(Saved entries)
###

/-- The blocks of a grid (R394). -/
def Launch.blocks (x : Launch) : Nat :=
  let w := (FMap.look x.lr 0 2).toNat
  w % 2 ^ 32 * (w / 2 ^ 32 % 2 ^ 16) * (w / 2 ^ 48)

/-- C: the chunks of a launch (R345). -/
def Launch.chunks (x : Launch) : Nat := (x.blocks + x.collBlocks - 1) / x.collBlocks

/-- The size of a contribution (R343). -/
def elemSize (elem : Nat) : Nat := if elem = 1 then 2 else if elem = 3 then 8 else if elem = 4 then 16 else 4

/-- The identifier of the results (R343): an entry that the kernel header declares (log 25). -/
def Launch.resultTid (x : Launch) : Tid :=
  tidOf (match x.tids.find? (fun e => e.1 == x.collRtid) with
    | none => 0
    | some e => e.2)

/-- What members' launches must share (R351). -/
def Launch.sameBinding (x y : Launch) : Bool :=
  x.collOp == y.collOp && x.collElem == y.collElem && x.collL == y.collL && x.collBytes == y.collBytes &&
    x.chunks == y.chunks

/-! ### Members (R344, R351) -/

/-- The members of a launch's group, by rank. -/
def State.collMembers (s : State) (x : Launch) : List Nat :=
  (List.range ((s.ctx x.ctx).groupN x.collGroup)).map (fun r => memberCtx ((s.ctx x.ctx).member x.collGroup r))

/-- The launch of a member that belongs to the collective of a launch. -/
def State.partner (s : State) (x : Launch) (m : Nat) : Option (Nat × Launch) :=
  s.launches.find? (fun e => e.2.ctx == m && e.2.collOp != 0 && e.2.status != 2 && e.2.collGroup == x.collGroup &&
    e.2.collSeq == x.collSeq)

/-- The launches of a collective by rank, when every member has placed one. -/
def State.partners (s : State) (x : Launch) : Option (List (Nat × Launch)) := (s.collMembers x).mapM (s.partner x)

/-- Whether a collective ends in an error (R351): bindings differ, or a member is down. -/
def State.collBroken (s : State) (x : Launch) : Bool :=
  (s.collMembers x).any (fun m => match s.partner x m with
    | none => false
    | some e => !x.sameBinding e.2) ||
  ((s.ctx x.ctx).ranks x.collGroup).any ((s.ctx x.ctx).down x.collGroup)

/-! ### Bytes of members -/

/-- The transfer engine reaches an address of a context. -/
def State.collReach (s : State) (c va : Nat) (u : Use) (n : Nat) : Reach :=
  match s.findLeaf c (shawmChiplet c) 0 va with
  | none => .fault
  | some (l, s) =>
    match s.judge c false u va n l with
    | .go pa => .ok pa s
    | .trap _ => .fault
    | .bad _ => .fault
    | .wait => .held s
    | .touch => .held (s.firstTouch c (leafGroup l.word) (pageOf va))

/-- Where pieces of a range stand: offset, size, and the physical address unless it faults; or the state in which the
range waits for a shard page. -/
def State.collPlaces (s : State) (c va : Nat) (u : Use) (l : List (Nat × Nat)) :
    Except State (State × List (Nat × Nat × Option Nat)) :=
  match l with
  | [] => .ok (s, [])
  | (o, n) :: r =>
    match s.collReach c (va + o) u n with
    | .held s => .error s
    | .fault => (s.collPlaces c va u r).map (fun q => (q.1, (o, n, none) :: q.2))
    | .ok pa s => (s.collPlaces c va u r).map (fun q => (q.1, (o, n, some pa) :: q.2))

/-- What answers the transfer engine at an address for a collective: register blocks serve it nothing (R70, R451). -/
def State.collTarget (s : State) (c pa n : Nat) : Target :=
  match s.target (some c) pa n with
  | .reg _ => .drop
  | t => t

/-- The bytes of one piece; what cannot be read is free (log 25). -/
def State.collPiece (s : State) (c o n : Nat) (pa : Option Nat) : List Byte :=
  match pa with
  | none => s.freeBytes o n
  | some pa => match s.fetchBytes (s.collTarget c pa n) pa n with
    | .ok l => if l.length = n then l else s.freeBytes o n
    | .error _ => s.freeBytes o n

/-- Read a range of a context's memory for the transfer engine, which corrects soft errors (R221). -/
def State.collRead (s : State) (c va n : Nat) : Except State (State × List Byte) :=
  (s.collPlaces c va .src (pieces (n / 4096 + 2) va 0 n)).map (fun q =>
    (q.2.foldl (fun s (p : Nat × Nat × Option Nat) => match p.2.2 with
      | none => s
      | some pa => s.correctAt (s.collTarget c pa p.2.1) pa p.2.1) q.1,
      q.2.flatMap (fun (p : Nat × Nat × Option Nat) => q.1.collPiece c p.1 p.2.1 p.2.2)))

/-- Whether a launch's collective is in progress at some member. -/
def State.collGoes (s : State) (y : Launch) : Bool :=
  !y.complete || (s.collMembers y).any (fun m => match s.partner y m with
    | none => true
    | some e => !e.2.complete)

/-- Where the sources of the collectives in progress stand, as physical ranges (R347), of members that are complete already
among them. -/
def State.collSources (s : State) : List (Nat × Nat) :=
  (s.launches.filter (fun e => e.2.collOp != 0 && e.2.collOp != 5 && e.2.status != 2 && s.collGoes e.2)).flatMap (fun e =>
    let y := e.2
    let n := y.chunks * y.collBytes
    (pieces (n / 4096 + 2) y.collSrc 0 n).filterMap (fun p => match s.collReach y.ctx (y.collSrc + p.1) .src p.2 with
      | .ok pa _ => some (pa, p.2)
      | _ => none))

/-- Result bytes that overlap a source are unspecified (R347). -/
def State.blurOverlap (s : State) (sources : List (Nat × Nat)) (pa : Nat) (l : List Byte) : List Byte :=
  if sources.any (fun r => decide (r.1 < pa + l.length) && decide (pa < r.1 + r.2)) then
    l.zipIdx.map (fun (b : Byte × Nat) =>
      if sources.any (fun r => decide (r.1 ≤ pa + b.2) && decide (pa + b.2 < r.1 + r.2)) then s.freeByteAt (0x80000000 + b.2)
      else b.1)
  else l

/-- Write a range of a context's memory for the transfer engine; what cannot be written is not (log 25). -/
def State.collWrite (s : State) (c va : Nat) (l : List Byte) : Except State State :=
  let sources := s.collSources
  (s.collPlaces c va .dst (pieces (l.length / 4096 + 2) va 0 l.length)).map (fun q =>
    q.2.foldl (fun s (p : Nat × Nat × Option Nat) => match p.2.2 with
      | none => s
      | some pa => s.storeBytes (s.collTarget c pa p.2.1) pa agentContext
          (s.blurOverlap sources pa ((l.drop p.1).take p.2.1))) q.1)

/-! ### Posts (R345, R350) -/

/-- The images of a descriptor's tiles in level order (R277). -/
def State.segment (s : State) (ck : Nat) (d : SigDesc) : List Byte := d.tileList.flatMap (s.tileImage ck)

/-- An ordered join has posted: what engine instructions in progress share with its tiles ends unspecified (R350). -/
def State.joinStarts (s : State) (lid : Nat) : State :=
  let x := s.launch lid
  let t : Touch := { writes := (x.joinTilesOn (s.core x.collCore) x.collCore).map Area.whole }
  let c := s.core x.collCore
  let written := c.mxOpen.any (fun e => !(t.meets e.touch).isEmpty) || c.sq.any (fun g => !(t.meets g.touch).isEmpty)
  let s := s.meetEngines x.collCore t
  if written then s.setLaunch lid { s.launch lid with joinRaced := true } else s

/-- A chunk is posted: its source is read. -/
def State.postChunk (s : State) (lid k : Nat) : Except State State :=
  let x := s.launch lid
  let put (s : State) (data : List Byte) (l0 : Bool) : State :=
    { s.setLaunch lid { s.launch lid with posted := k :: (s.launch lid).posted } with
      posts := s.posts ++ [{ lid := lid, chunk := k, data := data, l0 := l0 }] }
  if x.collOp = 5 then
    let d := (s.core x.collCore).sd x.collJd
    .ok ((put s (s.segment x.collCore d) d.l0).joinStarts lid)
  else (s.collRead x.ctx (x.collSrc + k * x.collBytes) x.collBytes).map (fun q => put q.1 q.2 false)

/-- Either outcome of a step that may have to wait. -/
def settled (e : Except State State) : State :=
  match e with
  | .ok s => s
  | .error s => s

/-- The blocks of a chunk. -/
def Launch.chunkBlocks (x : Launch) (k : Nat) : List Nat :=
  (List.range' (k * x.collBlocks) x.collBlocks).filter (fun b => decide (b < x.blocks))

/-- Whether every block of a chunk has ended. -/
def Launch.chunkOver (x : Launch) (k : Nat) : Bool :=
  (x.chunkBlocks k).all (fun b => FMap.look x.ended false b)

/-- Whether writes of bundles of a launch that have ended are not performed yet (R345). -/
def State.lateWrites (s : State) (lid : Nat) : Bool :=
  s.ops.any (fun o => o.launch == lid && !isFw o.bk && (s.bundleOfSer o.ser).isNone && o.isData && o.reqs.any Req.writes)

/-- COLL_CHUNK_POST (R345): a chunk whose blocks have all ended is posted, when its context runs. -/
def execCollChunkPost (lid chunk : Nat) (s : State) : Host.Outcome State Fault Refusal :=
  .next (
    let x := s.launch lid
    if x.collOp = 0 || x.killed || x.complete || decide (x.chunks ≤ chunk) || x.posted.contains chunk ||
        !x.chunkOver chunk || !(s.ctx x.ctx).running || s.lateWrites lid then s
    else settled (s.postChunk lid chunk))

/-- `coll.post` (R352). -/
def execCollPost (x : Enc) (s : State) : Host.Outcome State Fault Refusal :=
  s.onMemory (.collPost x) x (fun bk b =>
    let l := s.launch b.launch
    let k := (b.sreg x.a.toNat).toNat
    if l.collOp = 0 ∨ l.chunks ≤ k then s.trapSync bk 0x0E (natOfBytes (s.freeBytes 0 8))
    else s.handOff bk b x { id := 0, bk := bk, ser := 0, cls := 11, opn := 8, flag := none, upc := 0, ex := b.active
                            ord := 2, lvl := scopeOf x
                            reqs := [{ uid := 0, t := 64, stage := .home, act := .sys 4 k 0 x.d.toNat }] })

/-- `coll.post` is performed: a release of what stands before it, then the post. -/
def State.performPost (s : State) (o : Op) (r : Req) (k d : Nat) : State :=
  let done (s : State) (v : DWord) : State := s.endReq o.id r.uid [{ t := 64, ws := [.s d v] }]
  if s.unperformed o.ser o.id (widthMask 64) then s
  else if (s.launch o.launch).posted.contains k then done s 1
  else match s.postChunk o.launch k with
    | .ok s => done s 0
    | .error s => s

/-! ### Sums (R348) -/

/-- One element of a chunk added into a slot; the flag says that an x96 contribution stands at another L. -/
def contribute (elem : Nat) (acc : Slot × Bool) (bytes : List Byte) : Slot × Bool :=
  if elem = 4 then
    let x := slotOf bytes
    let y := acc.1.addInt x.n
    ({ y with ovf := y.ovf || x.ovf, inx := y.inx || x.inx, nan := y.nan || x.nan }, acc.2 || x.l != acc.1.l)
  else (acc.1.add (x96Contribution elem (natOfBytes bytes)), acc.2)

/-- The code of a result element from the members' bytes: after an overflow either extreme that some order gives, and
where a slot stands at another L any code (log 25). -/
def State.sumCode (s : State) (x : Launch) (e : Nat) (l : List (List Byte)) : Nat :=
  let f := x.resultTid.f
  let add (l : List (List Byte)) : Slot × Bool := l.foldl (contribute x.collElem) ({ l := x.collL }, false)
  let r := if (s.freeByteAt (2 * e)).getLsbD 0 then add l else add l.reverse
  let mode := if f.rnd = 0 then 1 + (s.freeByteAt 0xFFFFFFFF).toNat % 6 else f.rnd
  if r.2 then natOfBytes (s.freeBytes (8 * e) 4) % 2 ^ f.codeBits
  else (f.write mode (if r.1.nan then .nan else r.1.value) 1).1

/-- Codes packed into their containers from a bit on, with the number of bits. -/
def packRow (k : Nat) (codes : List Nat) : Nat :=
  match codes with
  | [] => 0
  | c :: r => c + 2 ^ k * packRow k r

/-- The bytes that elements lo to hi - 1 of a row occupy: where they begin, and the bytes, other bits of the first
and the last taken from `old`. -/
def rowBytesOf (k lo hi : Nat) (codes : List Nat) (old : List Byte) : List Byte :=
  let first := lo * k / 8
  let n := (hi * k + 7) / 8 - first
  let skip := lo * k - 8 * first
  let bits := (hi - lo) * k
  let o := natOfBytes old
  bytesOfNat n (o % 2 ^ skip + packRow k codes * 2 ^ skip + o / 2 ^ (skip + bits) * 2 ^ (skip + bits))

/-! ### Combining (R346, R350) -/

/-- The post of a launch's chunk. -/
def State.post? (s : State) (lid k : Nat) : Option Post := s.posts.find? (fun p => p.lid == lid && p.chunk == k)

/-- The bytes of a source that a post carries: each as it was, or as it is now (R347). -/
def State.mixBytes (s : State) (old now : List Byte) : List Byte :=
  (List.zipWith (fun (a : Byte) (p : Byte × Nat) => if (s.freeByteAt p.2).getLsbD 0 then p.1 else a) old now.zipIdx)

/-- Decide which bytes of a member's chunk travel. -/
def State.fixPost (s : State) (lid k : Nat) : Except State State :=
  let x := s.launch lid
  match s.post? lid k with
  | none => .ok s
  | some p =>
    if p.fixed || x.collOp == 5 then .ok s
    else (s.collRead x.ctx (x.collSrc + k * x.collBytes) x.collBytes).map (fun q =>
      { q.1 with posts := q.1.posts.map (fun (y : Post) =>
          if y.lid == lid && y.chunk == k then { y with data := q.1.mixBytes p.data q.2, fixed := true } else y) })

/-- Where a result piece goes and its bytes. -/
abbrev Piece := Nat × List Byte

/-- The results of a chunk at member r (R346), for OP 1 to 4. -/
def State.collPieces (s : State) (x : Launch) (k r : Nat) (data : List (List Byte)) (old : List Byte) : List Piece :=
  let n := data.length
  let cb := x.collBytes
  let size := elemSize x.collElem
  let row (lo hi : Nat) : List Piece :=
    let w := x.resultTid.f.container
    let rowSize := (cb / size * w + 31) / 32 * 4
    let codes := (List.range' lo (hi - lo)).map (fun e => s.sumCode x e (data.map (fun d => (d.drop (e * size)).take size)))
    [(x.collDst + k * rowSize + lo * w / 8, rowBytesOf w lo hi codes old)]
  match x.collOp with
  | 1 => row 0 (cb / size)
  | 2 => row (r * (cb / size) / n) ((r + 1) * (cb / size) / n)
  | 3 => data.zipIdx.map (fun (p : List Byte × Nat) => (x.collDst + (k * n + p.2) * cb, p.1))
  | _ => data.zipIdx.map (fun (p : List Byte × Nat) =>
      (x.collDst + k * cb + p.2 * (cb / n), (p.1.drop (r * (cb / n))).take (cb / n)))

/-- The elements of a row that member r of n receives (R346). -/
def Launch.partElems (x : Launch) (r n : Nat) : Nat × Nat :=
  let e := x.collBytes / elemSize x.collElem
  if x.collOp = 1 then (0, e) else (r * e / n, (r + 1) * e / n)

###

▶ **HOW TO COMPLETE THIS TASK**:
What you give back should be only the lines of the records above, starting at the line with "none => s.freeBytes o n" and ending at the line with "def State.collGoes (s", restated word for word.

▶ **ANSWER FOR THE TASK**:
  | none => s.freeBytes o n
  | some pa => match s.fetchBytes (s.collTarget c pa n) pa n with
    | .ok l => if l.length = n then l else s.freeBytes o n
    | .error _ => s.freeBytes o n

/-- Read a range of a context's memory for the transfer engine, which corrects soft errors (R221). -/
def State.collRead (s : State) (c va n : Nat) : Except State (State × List Byte) :=
  (s.collPlaces c va .src (pieces (n / 4096 + 2) va 0 n)).map (fun q =>
    (q.2.foldl (fun s (p : Nat × Nat × Option Nat) => match p.2.2 with
      | none => s
      | some pa => s.correctAt (s.collTarget c pa p.2.1) pa p.2.1) q.1,
      q.2.flatMap (fun (p : Nat × Nat × Option Nat) => q.1.collPiece c p.1 p.2.1 p.2.2)))

/-- Whether a launch's collective is in progress at some member. -/
def State.collGoes (s : State) (y : Launch) : Bool :=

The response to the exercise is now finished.